RECORDS SUPPLIED below:
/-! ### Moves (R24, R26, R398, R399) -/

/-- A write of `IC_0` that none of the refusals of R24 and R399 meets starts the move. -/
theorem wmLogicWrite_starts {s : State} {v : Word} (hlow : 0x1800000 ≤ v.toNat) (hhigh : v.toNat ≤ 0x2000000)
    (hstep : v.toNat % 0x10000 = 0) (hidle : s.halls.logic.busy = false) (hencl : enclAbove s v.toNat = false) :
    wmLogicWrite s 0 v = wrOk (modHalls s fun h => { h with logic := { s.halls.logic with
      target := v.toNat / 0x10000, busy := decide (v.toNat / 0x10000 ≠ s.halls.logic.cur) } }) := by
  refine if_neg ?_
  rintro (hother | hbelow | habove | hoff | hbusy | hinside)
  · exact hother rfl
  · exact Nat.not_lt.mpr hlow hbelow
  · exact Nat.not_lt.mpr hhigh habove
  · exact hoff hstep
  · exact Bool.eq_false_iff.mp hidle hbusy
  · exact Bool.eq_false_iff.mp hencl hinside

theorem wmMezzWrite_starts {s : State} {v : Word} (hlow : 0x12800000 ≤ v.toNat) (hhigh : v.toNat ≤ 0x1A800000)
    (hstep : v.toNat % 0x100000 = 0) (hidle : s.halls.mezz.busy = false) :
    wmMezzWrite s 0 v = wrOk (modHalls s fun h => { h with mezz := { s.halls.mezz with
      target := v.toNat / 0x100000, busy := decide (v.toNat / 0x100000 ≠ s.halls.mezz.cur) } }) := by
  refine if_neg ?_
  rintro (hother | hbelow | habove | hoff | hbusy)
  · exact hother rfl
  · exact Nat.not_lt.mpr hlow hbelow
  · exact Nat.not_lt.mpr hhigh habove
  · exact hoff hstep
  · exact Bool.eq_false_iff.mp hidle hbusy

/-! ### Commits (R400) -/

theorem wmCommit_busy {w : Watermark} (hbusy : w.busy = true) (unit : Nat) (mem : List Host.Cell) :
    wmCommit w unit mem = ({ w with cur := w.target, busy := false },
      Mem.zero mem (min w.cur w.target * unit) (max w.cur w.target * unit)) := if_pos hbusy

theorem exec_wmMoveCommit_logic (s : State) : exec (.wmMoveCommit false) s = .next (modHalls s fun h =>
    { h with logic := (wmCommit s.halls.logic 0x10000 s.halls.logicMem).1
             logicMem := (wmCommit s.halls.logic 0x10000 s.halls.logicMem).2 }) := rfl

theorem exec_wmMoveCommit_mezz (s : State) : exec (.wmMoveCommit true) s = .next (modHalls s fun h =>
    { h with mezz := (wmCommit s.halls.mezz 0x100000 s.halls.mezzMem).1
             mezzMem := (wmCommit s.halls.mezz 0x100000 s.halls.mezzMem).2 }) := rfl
End of RECORDS SUPPLIED.
EXERCISE DESCRIPTION:
For the word "wrOk", go through the records and show each line that carries it.

TASK RESULT:
    wmLogicWrite s 0 v = wrOk (modHalls s fun h => { h with logic := { s.halls.logic with
    wmMezzWrite s 0 v = wrOk (modHalls s fun h => { h with mezz := { s.halls.mezz with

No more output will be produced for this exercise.